====== Data extract ======

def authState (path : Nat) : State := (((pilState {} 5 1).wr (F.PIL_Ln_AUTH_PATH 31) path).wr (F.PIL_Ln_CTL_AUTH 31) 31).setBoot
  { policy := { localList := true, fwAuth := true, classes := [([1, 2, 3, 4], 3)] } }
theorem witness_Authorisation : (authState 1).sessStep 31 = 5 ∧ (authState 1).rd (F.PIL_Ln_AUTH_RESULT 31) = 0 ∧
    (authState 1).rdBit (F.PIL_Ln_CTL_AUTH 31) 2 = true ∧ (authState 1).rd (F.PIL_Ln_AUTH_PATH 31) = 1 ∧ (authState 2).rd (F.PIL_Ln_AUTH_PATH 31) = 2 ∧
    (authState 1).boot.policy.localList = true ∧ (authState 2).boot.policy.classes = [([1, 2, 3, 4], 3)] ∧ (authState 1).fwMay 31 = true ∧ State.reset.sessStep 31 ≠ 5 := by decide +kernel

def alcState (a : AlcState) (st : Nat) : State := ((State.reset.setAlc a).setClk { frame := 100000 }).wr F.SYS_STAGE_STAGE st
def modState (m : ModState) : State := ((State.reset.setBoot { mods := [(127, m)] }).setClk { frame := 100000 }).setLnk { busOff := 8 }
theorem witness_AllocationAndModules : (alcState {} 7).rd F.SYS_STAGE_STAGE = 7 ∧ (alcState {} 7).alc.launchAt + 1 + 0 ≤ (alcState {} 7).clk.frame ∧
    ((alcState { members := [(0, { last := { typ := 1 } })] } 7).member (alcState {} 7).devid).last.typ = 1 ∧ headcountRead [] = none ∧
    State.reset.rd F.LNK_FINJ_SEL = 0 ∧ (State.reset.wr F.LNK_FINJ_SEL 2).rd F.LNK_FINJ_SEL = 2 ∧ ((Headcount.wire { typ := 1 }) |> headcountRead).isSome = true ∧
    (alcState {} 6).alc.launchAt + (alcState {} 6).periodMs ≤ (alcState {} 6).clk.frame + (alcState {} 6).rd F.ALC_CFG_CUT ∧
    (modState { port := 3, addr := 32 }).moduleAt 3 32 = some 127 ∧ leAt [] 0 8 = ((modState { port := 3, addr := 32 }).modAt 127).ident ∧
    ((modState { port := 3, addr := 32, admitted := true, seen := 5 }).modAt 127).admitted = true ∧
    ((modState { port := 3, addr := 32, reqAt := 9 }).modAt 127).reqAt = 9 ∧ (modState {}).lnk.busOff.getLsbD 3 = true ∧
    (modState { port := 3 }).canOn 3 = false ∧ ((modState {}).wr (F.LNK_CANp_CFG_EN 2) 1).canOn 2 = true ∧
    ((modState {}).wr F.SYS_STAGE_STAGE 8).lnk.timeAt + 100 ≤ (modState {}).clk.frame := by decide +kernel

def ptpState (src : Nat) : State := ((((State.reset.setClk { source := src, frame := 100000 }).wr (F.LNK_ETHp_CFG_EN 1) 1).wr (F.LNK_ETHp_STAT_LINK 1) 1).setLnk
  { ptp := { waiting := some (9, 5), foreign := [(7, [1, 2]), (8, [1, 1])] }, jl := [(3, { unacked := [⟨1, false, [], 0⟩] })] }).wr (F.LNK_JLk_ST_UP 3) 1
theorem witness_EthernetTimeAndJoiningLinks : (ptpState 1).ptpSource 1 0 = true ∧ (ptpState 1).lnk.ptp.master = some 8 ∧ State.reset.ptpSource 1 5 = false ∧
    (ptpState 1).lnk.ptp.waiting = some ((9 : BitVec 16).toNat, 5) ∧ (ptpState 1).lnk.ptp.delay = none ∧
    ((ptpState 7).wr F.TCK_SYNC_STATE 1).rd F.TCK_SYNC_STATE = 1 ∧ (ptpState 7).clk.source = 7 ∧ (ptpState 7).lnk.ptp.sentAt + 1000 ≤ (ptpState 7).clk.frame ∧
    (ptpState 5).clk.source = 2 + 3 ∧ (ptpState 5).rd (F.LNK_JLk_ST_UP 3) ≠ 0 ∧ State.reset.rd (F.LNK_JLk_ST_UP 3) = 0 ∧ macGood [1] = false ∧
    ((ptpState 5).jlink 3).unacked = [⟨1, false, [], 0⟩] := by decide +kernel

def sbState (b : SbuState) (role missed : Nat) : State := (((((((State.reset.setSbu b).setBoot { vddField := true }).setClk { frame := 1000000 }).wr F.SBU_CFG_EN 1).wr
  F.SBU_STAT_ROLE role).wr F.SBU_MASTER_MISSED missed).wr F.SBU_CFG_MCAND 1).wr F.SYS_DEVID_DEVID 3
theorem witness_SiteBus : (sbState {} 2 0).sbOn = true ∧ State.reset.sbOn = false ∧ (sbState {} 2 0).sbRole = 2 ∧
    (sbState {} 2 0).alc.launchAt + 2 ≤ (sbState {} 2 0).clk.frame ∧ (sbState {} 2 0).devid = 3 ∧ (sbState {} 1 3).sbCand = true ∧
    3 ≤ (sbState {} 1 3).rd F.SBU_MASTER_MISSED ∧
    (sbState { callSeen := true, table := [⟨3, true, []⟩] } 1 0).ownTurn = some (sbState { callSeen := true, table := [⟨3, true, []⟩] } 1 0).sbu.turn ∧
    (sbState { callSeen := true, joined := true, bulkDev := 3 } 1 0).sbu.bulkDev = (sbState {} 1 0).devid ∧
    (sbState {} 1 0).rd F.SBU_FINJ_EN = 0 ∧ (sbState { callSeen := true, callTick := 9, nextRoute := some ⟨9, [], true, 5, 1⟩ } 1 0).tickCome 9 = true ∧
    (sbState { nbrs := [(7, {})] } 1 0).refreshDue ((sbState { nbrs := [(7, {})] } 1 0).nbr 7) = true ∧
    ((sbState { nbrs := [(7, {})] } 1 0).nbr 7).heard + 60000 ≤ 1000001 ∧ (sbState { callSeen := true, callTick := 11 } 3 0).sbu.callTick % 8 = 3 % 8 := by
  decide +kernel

======

▶ Instructions to follow:
Please make an exact copy of the lines above from the line with "8 = ((modState" through the line with "F.SBU_STAT_ROLE role).wr F.SBU_MASTER_MISSED", both ends included.

▶ Exercise answer:
    (modState { port := 3, addr := 32 }).moduleAt 3 32 = some 127 ∧ leAt [] 0 8 = ((modState { port := 3, addr := 32 }).modAt 127).ident ∧
    ((modState { port := 3, addr := 32, admitted := true, seen := 5 }).modAt 127).admitted = true ∧
    ((modState { port := 3, addr := 32, reqAt := 9 }).modAt 127).reqAt = 9 ∧ (modState {}).lnk.busOff.getLsbD 3 = true ∧
    (modState { port := 3 }).canOn 3 = false ∧ ((modState {}).wr (F.LNK_CANp_CFG_EN 2) 1).canOn 2 = true ∧
    ((modState {}).wr F.SYS_STAGE_STAGE 8).lnk.timeAt + 100 ≤ (modState {}).clk.frame := by decide +kernel

def ptpState (src : Nat) : State := ((((State.reset.setClk { source := src, frame := 100000 }).wr (F.LNK_ETHp_CFG_EN 1) 1).wr (F.LNK_ETHp_STAT_LINK 1) 1).setLnk
  { ptp := { waiting := some (9, 5), foreign := [(7, [1, 2]), (8, [1, 1])] }, jl := [(3, { unacked := [⟨1, false, [], 0⟩] })] }).wr (F.LNK_JLk_ST_UP 3) 1
theorem witness_EthernetTimeAndJoiningLinks : (ptpState 1).ptpSource 1 0 = true ∧ (ptpState 1).lnk.ptp.master = some 8 ∧ State.reset.ptpSource 1 5 = false ∧
    (ptpState 1).lnk.ptp.waiting = some ((9 : BitVec 16).toNat, 5) ∧ (ptpState 1).lnk.ptp.delay = none ∧
    ((ptpState 7).wr F.TCK_SYNC_STATE 1).rd F.TCK_SYNC_STATE = 1 ∧ (ptpState 7).clk.source = 7 ∧ (ptpState 7).lnk.ptp.sentAt + 1000 ≤ (ptpState 7).clk.frame ∧
    (ptpState 5).clk.source = 2 + 3 ∧ (ptpState 5).rd (F.LNK_JLk_ST_UP 3) ≠ 0 ∧ State.reset.rd (F.LNK_JLk_ST_UP 3) = 0 ∧ macGood [1] = false ∧
    ((ptpState 5).jlink 3).unacked = [⟨1, false, [], 0⟩] := by decide +kernel

def sbState (b : SbuState) (role missed : Nat) : State := (((((((State.reset.setSbu b).setBoot { vddField := true }).setClk { frame := 1000000 }).wr F.SBU_CFG_EN 1).wr
  F.SBU_STAT_ROLE role).wr F.SBU_MASTER_MISSED missed).wr F.SBU_CFG_MCAND 1).wr F.SYS_DEVID_DEVID 3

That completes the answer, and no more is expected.